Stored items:
━━━━━━━━━━━━━━━━━━━━

/-- R111: from `s` to `t` the verify marks of the slabs `l` became clear, and no other changed. -/
def VerifyCleared (s t : State) (l : List Slab) : Prop :=
  ∀ x, t.verifyAt x = if x ∈ l then false else s.verifyAt x

/-- R46: from `s` to `t` the slabs `l` joined the free slabs. -/
def SlabsFreed (s t : State) (l : List Slab) : Prop := ∀ x, x ∈ t.act.free ↔ x ∈ l ∨ x ∈ s.act.free

/-- R12: the record `r` in LOST. Its stored margin is the one computed, below 0 (entry 16). -/
def Record.lost (r : Record) : Record :=
  { r with
    state := .lost, active := false, margin := r.freshMargin, stall := none
    survs := r.survs.map fun v =>
      { v with staging := none, state := if v.state = .pulling then .available else v.state } }

/-- R33, R39: the record with the margin its survivors give, and the score that follows. -/
def Record.remeasured (r : Record) : Record :=
  { r with margin := r.freshMargin, score := (3 - r.freshMargin).toNat * 64 + r.boost * 16 + r.age }

/-- R11, R12, R31, R65, R133: from `u`, in which the slot holds the QUEUED, FETCHING or PLAN_WAIT record `r`, to `t` the
record's margin was recomputed and the outcome decided. `lostSelected` says whether the event made a selected survivor FAILED or
GONE. A Ready List place is not said here: `State.readyOrdered` says it of every state. -/
def Reckoned (u t : State) (slot : Slot) (r : Record) (lostSelected : Bool) : Prop :=
  OnlySlot u t slot
  ∧ (if r.freshMargin < 0 then
      t.recAt slot = some r.lost
      ∧ (∀ a, a ∈ t.act.ready ↔ a ∈ u.act.ready ∧ a ≠ slot)
      ∧ ContextsFreed u t (fun c => c.slot == slot)
      ∧ SlabsFreed u t r.slabs ∧ VerifyCleared u t r.slabs
      ∧ t.port = { u.port with notices := placed u.port.notices (.lost slot) }
      ∧ t = { u with
          port := t.port, table := { u.table with slots := t.table.slots }, act := t.act, rackUnit := t.rackUnit
          fetch := t.fetch, counters := { u.counters with lost := satAdd u.counters.lost 1 } }
    else if r.state = .planWait then
      t.recAt slot = some r.remeasured
      ∧ t.port = { u.port with
          notices := if lostSelected then placed u.port.notices (.planNeeded slot) else u.port.notices }
      ∧ t = { u with port := t.port, table := { u.table with slots := t.table.slots } }
    else if r.selectedLost then
      t.recAt slot = some { r.remeasured with state := .planWait, stall := none }
      ∧ (∀ a, a ∈ t.act.ready ↔ a ∈ u.act.ready ∧ a ≠ slot)
      ∧ t.port = { u.port with notices := placed u.port.notices (.planNeeded slot) }
      ∧ t = { u with
          port := t.port, table := { u.table with slots := t.table.slots }
          act := { u.act with ready := t.act.ready } }
    else
      t.recAt slot = some r.remeasured
      ∧ (∀ a, a ∈ t.act.ready ↔ a ∈ u.act.ready)
      ∧ t = { u with
          table := { u.table with slots := t.table.slots }, act := { u.act with ready := t.act.ready } })

/-- R34, R37: the stall timer as a fresh period under the stall period code `code` from `now` on leaves it. -/
def freshPeriod (code now : Nat) : Option Nat := (stallPeriod code).map (now + ·)

/-- R104, R111, R116: from `s` to `t` the context `c`, of tag `tag`, ended and its survivor `v` of the record `r` became `v'`,
which is AVAILABLE: its slab's verify mark took the value of the context's bad-check mark. Counters are said beside this. -/
def WentBack (s t : State) (tag : Tag) (c : Ctx) (r : Record) (v v' : Survivor) : Prop :=
  ContextEnded s t tag v.rack ∧ OnlySlot s t c.slot
  ∧ t.recAt c.slot = some { r with survs := r.survs.set c.pos v' }
  ∧ (∀ x, t.verifyAt x = if v.slab = some x then c.badCheck else s.verifyAt x)
  ∧ t = { s with
      table := { s.table with slots := t.table.slots }, rackUnit := t.rackUnit, fetch := t.fetch, counters := t.counters }

/-- R104, R111: from `s` to `t` the context `c`, of tag `tag`, ended and its survivor `v` of the record `r` became `v'`, which
is FAILED or GONE: its slab's verify mark was cleared. Counters are said beside this. -/
def WasLost (s t : State) (tag : Tag) (c : Ctx) (r : Record) (v v' : Survivor) : Prop :=
  ContextEnded s t tag v.rack ∧ OnlySlot s t c.slot
  ∧ t.recAt c.slot = some { r with survs := r.survs.set c.pos v' }
  ∧ VerifyCleared s t v.slab.toList
  ∧ t = { s with
      table := { s.table with slots := t.table.slots }, rackUnit := t.rackUnit, fetch := t.fetch, counters := t.counters }

/-- R117: from `s` to `t` the context `c`, of tag `tag`, ended short with a retry counted against its survivor `v` of the
record `r`: below the limit the survivor goes back to AVAILABLE, and at it the survivor is FAILED and the margin recomputed. -/
def RetryCounted (s t : State) (tag : Tag) (c : Ctx) (r : Record) (v : Survivor) : Prop :=
  if v.retries < s.settings.retryLimit then
    WentBack s t tag c r v { v with state := .available, retries := v.retries + 1 }
    ∧ t.counters = { s.counters with retries := satAdd s.counters.retries 1 }
  else ∃ u, WasLost s u tag c r v { v.uncover with state := .failed .timeoutLimit }
    ∧ u.counters = { s.counters with retries := satAdd s.counters.retries 1 }
    ∧ Reckoned u t c.slot { r with survs := r.survs.set c.pos { v.uncover with state := .failed .timeoutLimit } }
        (r.selected c.pos)

/-- R78, R79: the survivor `v` at a position of the record `r` in a slot is a candidate, and its rack's gates are open. -/
def State.MayPull (s : State) (slot : Slot) (r : Record) (pos : Nat) (v : Survivor) : Prop :=
  s.recAt slot = some r ∧ r.survs[pos]? = some v
  ∧ r.state = .fetching ∧ r.hold = .none ∧ pos ∈ r.plan ∧ v.state = .available
  ∧ (∀ until_, v.holdoff = some until_ → until_ ≤ s.now)
  ∧ (s.rackAt v.rack).down = false ∧ (s.rackAt v.rack).cls ≠ .halted
  ∧ 0 < (s.rackAt v.rack).credit ∧ (s.rackAt v.rack).outstanding < s.settings.outLimit

/-- R142 to R144: from `s` to `t` the pass of the record `r` in a slot ended with the computed checks `checks` and the
fault detail `detail`, the landing output `out` having left the part. -/
def PassEnded (s t : State) (slot : Slot) (r : Record) (checks : List Word) (detail : Option FaultDetail)
    (out : List Output) : Prop :=
  OnlySlot s t slot
  ∧ t.recAt slot = some { r with
      state := if detail = none then .delivered else .faulted
      fault := detail, active := false, stall := none
      hold := match r.hold with | .requested _ => .granted | h => h
      survs := r.survs.map fun v => { v with staging := none }
      targets := r.targets.mapIdx fun j g => { g with computed := (checks[j]?).or g.computed } }
  ∧ SlabsFreed s t r.slabs ∧ VerifyCleared s t r.slabs
  ∧ t.comb = { s.comb with pass := none }
  ∧ t.port = { s.port with
      notices := match r.hold with
        | .requested id =>
          placed (placed s.port.notices (if detail = none then .delivered slot else .faulted slot)) (.holdGranted slot id)
        | _ => placed s.port.notices (if detail = none then .delivered slot else .faulted slot) }
  ∧ t.counters = (if detail = none then { s.counters with delivered := satAdd s.counters.delivered 1 }
      else { s.counters with faulted := satAdd s.counters.faulted 1 })
  ∧ t.outputs = s.outputs ++ out
  ∧ t = { s with
      port := t.port, table := { s.table with slots := t.table.slots }, act := { s.act with free := t.act.free }
      fetch := { s.fetch with verify := t.fetch.verify }, comb := t.comb, counters := t.counters, outputs := t.outputs }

━━━━━━━━━━━━━━━━━━━━

Wherever the word "rackAt" turns up in a line of the entries above, copy that line.

→ TASK RESPONSE:
  ∧ (s.rackAt v.rack).down = false ∧ (s.rackAt v.rack).cls ≠ .halted
  ∧ 0 < (s.rackAt v.rack).credit ∧ (s.rackAt v.rack).outstanding < s.settings.outLimit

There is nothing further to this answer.